The November 2022 selection of the NYRB Classics Book Club
The town of Tarusa lies 101 kilometres outside Moscow, far enough to have served, under Soviet rule, as a place where former political prisoners and other “undesirables” could legally settle. Lying between the centre of power and the provinces, between the modern urban capital and the countryside, Tarusa is the perfect place from which to observe a Russia that, in Maxim Osipov’s words, “changes a lot [in the course of a decade], but in two centuries – not at all.”

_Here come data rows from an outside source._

/-- The scans of a stream that is disabled or goes stale end INCOMPLETE, but for one whose frame is fed (R466). -/
def ingestCut (g : IngestId) (s : State) : State :=
  forEach cals (fun u s => match s.cal[u].op with
    | some { op := .ingest k, row := 0, .. } => if k = g then endCal u .incomplete s else s
    | _ => s) s

/-- The last byte of the operation has been fed. -/
def CalRun.fed (r : CalRun) : Bool :=
  match r.op with
  | .memory _ _ rows _ _ => decide (rows ≤ r.row)
  | .tap _ _ _ _ g begun => begun && decide (g ≤ r.row)
  | .ingest _ => decide (0 < r.row)
  | .canvas | .bootImage => true
  | .selftest .. => false

/-! ## SELFTEST -/

/-- TARGET names a unit's datapath or an SRAM block (Table 21-3). -/
def selftestTarget (a : Cmd) : Nat := fld a.a0 0 8

/-- The lowest unit that is free and not reserved. -/
def freeCal (s : State) : Option CalId := cals.find? fun u => !resHeld s (.cal u) && !(u = 3 && cal3Reserved s) && !resWanted s (.cal u)

/-- The unit a window's command holds. -/
def heldCal (s : State) (w : WinId) : Option CalId :=
  cals.find? fun u => s.port.held.any fun p => p.1 = .cal u && p.2 = .window w

/-- The domains that hold a target are on (R147, Table 25-1): line stores of both heads, the bistable caches. -/
def selftestPower (s : State) (t : Nat) : Bool :=
  if t = 0x12 then pdOn .headA s && pdOn .headB s else if t = 0x13 then pdOn .epd s else true

def checkSelftest (_ : WinId) (c : CtxId) (a : Cmd) (s : State) : Option Verdict :=
  let t := selftestTarget a
  firstFail [
    (!supervisor c, .denied),
    (!argBits a 0xFF 0 0 0 || !(decide (t < 4) || decide (0x10 ≤ t ∧ t ≤ 0x15)), .badArg),
    (t = 3 && cal3Reserved s, .locked),
    (!selftestPower s t, .noResource)]

/-- The test starts on the unit the command holds. -/
def startSelftest (w : WinId) (t : Nat) (s : State) : State :=
  match heldCal s w with
  | none => s
  | some u => setPhase w (.caliper u) (startCal u (.selftest t 0 0) (some w) 0 CrcCfg.crc32c s)

/-- SELFTEST's action. Without a free unit it waits for the first that becomes free (R467, R144). -/
def actSelftest (w : WinId) (_ : CtxId) (a : Cmd) (s : State) : State :=
  let t := selftestTarget a
  if t < 4 then startSelftest w t s
  else match heldCal s w, freeCal s with
    | some _, _ => startSelftest w t s
    | none, some u => startSelftest w t (take (.window w) (.cal u) s)
    | none, none => setPhase w .anyCal s

def opSelftest : Opcode where
  check := checkSelftest
  needs := fun _ a _ => if h : selftestTarget a < 4 then [.cal ⟨selftestTarget a, h⟩] else []
  act := actSelftest

/-- SELFTEST (0x31). -/
def execSelftest (w : WinId) (c : Cmd) (s : State) : Host.Outcome State Fault Refusal :=
  .next (portRow w 0x31 c opSelftest.run s)

/-- The chunks of a target (Table 21-3, R301, R286); where the spec gives no size the count is open (log 33). -/
def selftestChunks (t : Nat) : Nat :=
  if t < 4 then 8
  else if t = 0x10 then 2 * 1024 * 1024 / 256
  else if t = 0x11 then 4 * 1024 * 1024 / 256
  else 1 + Config.selftestChunks t % 8192

/-- The failures after a chunk: the vector's bit for a datapath, a saturating count of words for an SRAM. -/
def addFailures (t chunk : Nat) (f new : Word) : Word :=
  if t < 4 then (if new = 0 then f else f ||| put 1 chunk 1)
  else BitVec.ofNat 32 (Nat.min 0xFFFF (f.toNat + new.toNat))

/-- The end of a self-test (R469): a fault found is logged. -/
def endSelftest (u : CalId) (t : Nat) (f : Word) (s : State) : State :=
  let s := endCal u .ok s
  if f = 0 then s else logFault 0x35 t f s

/-- A command waits for the unit, so the self-test on it yields (R468). -/
def calWanted (s : State) (u : CalId) : Bool :=
  wins.any fun w => match s.win[w].exec with
    | some { phase := .acquire (.cal v :: _), .. } => v = u
    | some { phase := .anyCal, entry := e, .. } => e.op ≠ 0x31 && !(u = 3 && cal3Reserved s)
    | _ => false

/-- The self-test gives its unit up (R468) and goes on when the unit is free again. -/
def yieldSelftest (u : CalId) (r : CalRun) (s : State) : State :=
  let s := s.modCal u fun x => { x with op := none, yielded := some r, yields := x.yields + 1 }
  { s with port := { s.port with held := s.port.held.filter fun p => ¬ (p.1 = .cal u ∧ some p.2 = r.byWindow.map .window) } }

/-- SELFTEST_CHUNK: a chunk ends (R468, R469). -/
def execSelftestChunk (u : CalId) (k : ChunkResult) (s : State) : Host.Outcome State Fault Refusal :=
  let late (r : CalRun) : Bool := decide (r.since + 10000 ≤ s.drone.time.toNat)
  match s.cal[u].op, s.cal[u].yielded with
  | some r, _ => match r.op with
    | .selftest t n f =>
      let f := addFailures t n f k.failures
      let r := { r with op := .selftest t (n + 1) f }
      let put := s.modCal u fun x => { x with op := some r }
      if selftestChunks t ≤ n + 1 then .next (endSelftest u t f put)
      else if late r then .next (endCal u .incomplete put)
      else if calWanted s u then
        let s := yieldSelftest u r put
        .next (if 64 < s.cal[u].yields then endYielded u .incomplete s else s)
      else if k.foreground then
        let s := put.modCal u fun x => { x with yields := x.yields + 1 }
        .next (if 64 < s.cal[u].yields then endCal u .incomplete s else s)
      else .next put
    | _ => .next s
  | none, some r =>
    if late r then .next (endYielded u .incomplete s)
    else if resHeld s (.cal u) || resWanted s (.cal u) || (u = 3 && cal3Reserved s) then .next s
    else match r.byWindow with
      | none => .next s
      | some w => .next (take (.window w) (.cal u) (s.modCal u fun x => { x with op := some r, yielded := none }))
  | none, none => .next s

end Sys2Proof.Machine
end

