/-- A fetch outside the partition is not made; it is logged once per frame (R178). -/
def logExtent (h : ContHead) (z : SlotId) (l : Layer) (s : State) : State :=
  if z ∈ s.comp[h].extent then s
  else logFault 0x07 h.1 (BitVec.ofNat 32 z.1) (s.modComp h fun c => { c with extent := c.extent ++ [z] }) (some l.ctx)

/-- One request of a layer's source bytes. -/
def requestRange (h : ContHead) (frame : Nat) (z : SlotId) (l : Layer) (v : State) (x : Nat × Nat × Nat × Nat) (s : State) : State :=
  let (a, n, f, t) := x
  if inExtent v l a n then
    let s := s.modComp h fun c => { c with missing := c.missing ++ [(z, f, t)] }
    enqueue (layerQueue l.ctx h) (mkRequest s (.pixel h z frame f t) l.ctx a n) s
  else logExtent h z l s

/-- The requests of a line time of the present or the next frame enter the queues (R279), and what serves the line is
decided (R291). -/
def requestLine (h : ContHead) (y : Nat) (next : Bool) (s : State) : State :=
  let v := viewOf s h next
  match v.head[h].cfg with
  | none => s
  | some cfg =>
    let frame := frameOf s h next
    let shown := decide (y < cfg.vactive)
    let tiles := if shown then servingTiles v h y else []
    let s := s.modComp h fun c => { c with
      decided := if shown then c.decided ++ [y] else c.decided
      served := c.served ++ tiles.map fun (m, t, k) => { line := y, members := m, tx := t.tx, ty := t.ty, chip := k, bytes := tileBytes v t } }
    forEach (frameLayers v h (shedOf s h next)) (fun (z, l) s =>
      let g := layerScene v h cfg l
      let served (k : Nat) : List (Nat × Nat) := ((servingTiles v h k).filter fun p => z ∈ p.1).map fun p => (p.2.1.tx, p.2.1.ty)
      let fetch := layerFetch l.desc g y served
      let late := if shown then lateFetch s h frame z l (layerBase v l) (g.without (served y)) y (fetch.map fun x => x.1) else []
      forEach (joinBursts (layerBase v l) (fetch ++ late)) (requestRange h frame z l v) s) s

/-! ## Composition of a line -/

/-- Where a byte stands for a comparison with fetched bytes: for a relay layer, in a buffer of its stream, whichever of them
the frame shows (log 117). -/
def bytePos (v : State) (l : Layer) (a : Nat) : Nat :=
  match l.desc.relay.bind fun g => v.relay.ingest[g].cfg with
  | some c => (a - (deviceBase v + 0x08000000 + 65536 * c.unit_)) % (65536 * ceilDiv (roundUp (4 * c.w) 32 * c.h) 65536)
  | none => a

/-- A byte of a layer's plane from the bursts fetched for a line. -/
def fetchedByte (v : State) (bursts : List Burst) (z : SlotId) (l : Layer) (plane off : Nat) : Option Byte :=
  let a := bytePos v l (layerBase v l plane + off)
  (bursts.find? fun b => b.slot = z && decide (bytePos v l b.addr ≤ a ∧ a < bytePos v l b.addr + b.bytes.length)).bind fun b =>
    b.bytes[a - bytePos v l b.addr]?
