-- ==== Sys2Proof/Machine/Panel.lean ====
section
/-! DEFINITION. Stopping a head (R334), and panel power, clearing and discharge (chapter 16): the sequence table, the
panel states, the steps of a sequence, the backlight program and reversal. -/
namespace Sys2Proof.Machine

/-! ## The head stops (R334) -/

/-- The effects that wait for a boundary of a head that has stopped come at once, and what applied commits wait for
the next HEAD_START (R275). -/
def settleStopped (h : ContHead) (s : State) : State :=
  let s := s.modHead h fun x => match x.next.getLast? with
    | some (l, _) => { x with next := [], cfg := x.cfg.map fun c => { c with live := l } }
    | none => x
  let s := removeGone h s
  let s := forEach ctxs (fun n s =>
    let s := match (s.ctx[n].terrNext[headId h]).getLast? with
      | some (_, t) => s.modCtx n fun c => { c with
          terrShown := c.terrShown.set (headId h) t, terrNext := c.terrNext.set (headId h) [] }
      | none => s
    match s.fetch.queue[layerQueue n h].polNext with
    | some p => setPolicer (layerQueue n h) p s
    | none => recomputeDs (layerQueue n h) s) s
  protBoundary h true { s with commits := s.commits.map fun p => { p with
    parts := p.parts.map fun x => if x.head = headId h then { x with boundary := none } else x } }

/-- Every row of the frame has been written back. -/
def allRows (s : State) (h : ContHead) : Bool := s.head[h].cfg.any fun c => decide (c.vactive ≤ s.head[h].wb.rows)

/-- The timing generator of a head stops: its link and synthesizer are disconnected, its tap scans and writeback end,
its runs are dropped, and a HEAD_STOP that waits completes (R334). -/
def haltHead (h : ContHead) (s : State) : State :=
  if s.head[h].run = .stopped then s
  else
    let s := tapCut h (if allRows s h then s else abandonWriteback h s)
    let s := s.modHead h fun x => { x with
      run := .stopped, frames := .normal, line := 0, gated := false, link := false, training := false
      pll := false, edp := { x.edp with stream := false }, gl := GenlockState.reset }
    let s := s.modSyn (headSyn h) fun x => { x with connected := false, x := (x.cfg.map fun c => (c.period.toNat : Int)).getD 0 }
    let s := (dropLayerRequests h s).modComp h Comp.clear
    let s := dropRuns h (settleStopped h s)
    let s := tryCal (raiseHead h 15 s)
    match windowIn s (fun p => p = .headStop h) with
    | some w => if s.panel[h].run.any fun r => r.byWindow = some w then s else finishGen w 0 0 s
    | none => s

/-! ## The sequence table (16.2) -/

def SeqOp.ofCode : Nat → Option SeqOp
  | 1 => some .assert
  | 2 => some .deassert
  | 3 => some .waitPin
  | 4 => some .delay
  | 5 => some .frames
  | 6 => some .pwmStart
  | 7 => some .pwmStop
  | _ => none

/-- TARGET: VDD_EN, BL_EN or a GPIO. -/
def targetOk (t : Nat) : Bool := decide (t = 0 ∨ t = 1 ∨ (16 ≤ t ∧ t ≤ 31))

/-- A step of 8 bytes (Table 16-2), none where a field is out of range. -/
def parseStep (b : List Byte) : Option SeqStep :=
  match SeqOp.ofCode (byteAt b 0) with
  | none => none
  | some op =>
    let t := byteAt b 1
    let pin := op = .assert || op = .deassert || op = .waitPin
    let ok := (if pin then targetOk t else t = 0) && (if op = .waitPin then decide (byteAt b 2 ≤ 1) else zeroAt b 2 1) && zeroAt b 3 1
      && (if op = .waitPin then !zeroAt b 6 2 else zeroAt b 6 2)
    guardSome ok { op := op, target := t, level := byteAt b 2 = 1, delay := leAt b 4 2, timeout := leAt b 6 2 }

/-- Consecutive steps; none where one of them is invalid. -/
def parseSteps (b : List Byte) : Nat → Option (List SeqStep)
  | 0 => some []
  | n + 1 => match parseStep b, parseSteps (b.drop 8) n with
    | some x, some l => some (x :: l)
    | _, _ => none

/-- BL_EN, PWM_START and PWM_STOP (16.2). -/
def SeqStep.backlight (x : SeqStep) : Bool :=
  x.op = .pwmStart || x.op = .pwmStop || ((x.op = .assert || x.op = .deassert) && x.target = 1)

/-- The first and the second phase of a sequence. -/
def phase1 (l : List SeqStep) : List SeqStep := l.takeWhile fun x => x.op ≠ .frames
def phase2 (l : List SeqStep) : List SeqStep := l.dropWhile fun x => x.op ≠ .frames

/-- A sequence table (Tables 16-1 and 16-2), none where it breaks R349; `other` is the backlight channel of the other
head. -/
def parsePanelTable (b : List Byte) (other : Option TimerId) : Option PanelTable :=
  let nOn := byteAt b 1
  let nOff := byteAt b 2
  let kind := byteAt b 6
  let period := leAt b 0x10 4
  match parseSteps (b.drop 0x20) nOn, parseSteps (b.drop (0x20 + 8 * nOn)) nOff with
  | some on, some off =>
    let one (l : List SeqStep) : Bool := (l.filter fun x => x.op = .frames).length = 1
    let gate := byteAt b 7
    let ok := byteAt b 0 = 1 && decide (1 ≤ nOn ∧ nOn ≤ 16 ∧ 1 ≤ nOff ∧ nOff ≤ 16) && decide (byteAt b 3 < 8) && decide (kind ≤ 2)
      && (if kind = 2 then decide (gate ≤ 15) else gate = 0) && decide (byteAt b 8 ≤ 11) && zeroAt b 9 3 && zeroAt b 0xF 1
      && decide (2 ≤ period) && decide (leAt b 0x14 4 ≤ period) && zeroAt b 0x18 8 && one on && one off
      && !((phase1 on).any SeqStep.backlight)
      && !(kind = 2 && (on ++ off).any fun x => x.op = .waitPin && x.target = 16 + gate)
      && !(other.any fun t => t.1 = byteAt b 8)
    guardSome ok {
      polVdd := byteAt b 3 % 2 = 1, polBl := byteAt b 3 / 2 % 2 = 1, polPwm := byteAt b 3 / 4 % 2 = 1
      clearFrames := byteAt b 4, dischargeFrames := byteAt b 5, dischargeKind := kind
      gateGpio := ⟨gate % 16, Nat.mod_lt _ (by decide)⟩, blChannel := ⟨byteAt b 8 % 16, Nat.mod_lt _ (by decide)⟩
      pwmPrescale := BitVec.ofNat 32 (leAt b 0xC 4), pwmPeriod := BitVec.ofNat 32 period
      pwmInit := BitVec.ofNat 32 (leAt b 0x14 4), on := on, off := off }
  | _, _ => none

/-! ## Pins and the backlight program -/

/-- The level of a pin driven at or away from its active level. -/
def drive (pol active : Bool) : PinDrive := if pol = active then .high else .low

/-- Drive a TARGET at its active or inactive level (R345, R346, Table 16-3). -/
def driveTarget (h : ContHead) (t : PanelTable) (target : Nat) (active : Bool) (s : State) : State :=
  if target = 0 then s.modPanel h fun p => { p with vddEn := drive t.polVdd active }
  else if target = 1 then s.modPanel h fun p => { p with blEn := drive t.polBl active }
  else if hh : 16 ≤ target ∧ target < 32 then
    { s with pins := { s.pins with gpio := s.pins.gpio.set (target - 16) (drive true active) (by omega) } }
  else s

/-- PWM_START (R354). -/
def pwmStart (h : ContHead) (t : PanelTable) (s : State) : State :=
  let s := s.modPanel h fun p => { p with backlight := some t.blChannel, blPwm := drive t.polPwm true }
  s.modTimer t.blChannel fun x =>
    let y := { ({ x with count := 0 }).writePrescale t.pwmPrescale with
      period := t.pwmPeriod, cmpA := t.pwmInit, heldPeriod := none, heldA := none, heldB := none
      mode := 2, clk := 0, preload := true, outInit := t.polPwm
      aUp := if t.polPwm then 2 else 1, aDown := if t.polPwm then 1 else 2
      bUp := 0, bDown := 0, ovf := 0, unf := 0
      eff := some (effOf s t.blChannel t.pwmPeriod t.pwmInit) }
    y.start

/-- The backlight program stops; BL_PWM_x is driven inactive. -/
def pwmStop (h : ContHead) (pol : Bool) (s : State) : State :=
  match s.panel[h].backlight with
  | none => s.modPanel h fun p => { p with blPwm := drive pol false }
  | some t =>
    let s := s.modPanel h fun p => { p with backlight := none, blPwm := drive pol false }
    s.modTimer t fun x => { x.stop with eff := none }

The stories and essays in this volume – a follow-up to his debut in English, Rock, Paper, Scissors – tackle major questions of modern life in and beyond Russia with Osipov’s trademark blend of daring and subtlety. Deceit, political pressure, ethnic discrimination, the urge to emigrate, and the fear of abandoning one’s home, as well as myriad generational debts and conflicts, are as complexly woven through these pieces as they are through the lives of Osipov’s fellow Russians and through our own.
What binds the prose in this volume is not only a set of concerns, however, but also Osipov’s penetrating insights and fearless realism. “Dreams fall away, one after another,” he writes in the opening essay, “some because they come true, but most because they prove pointless.” Yet, as he reminds us in the final essay, when viewed from ground level, “life tends not towards depletion, towards zero, but, on the contrary, towards repletion, fullness.”
Translated by Boris Dralyuk, Alex Fleming, and Nicolas Pasternak Slater.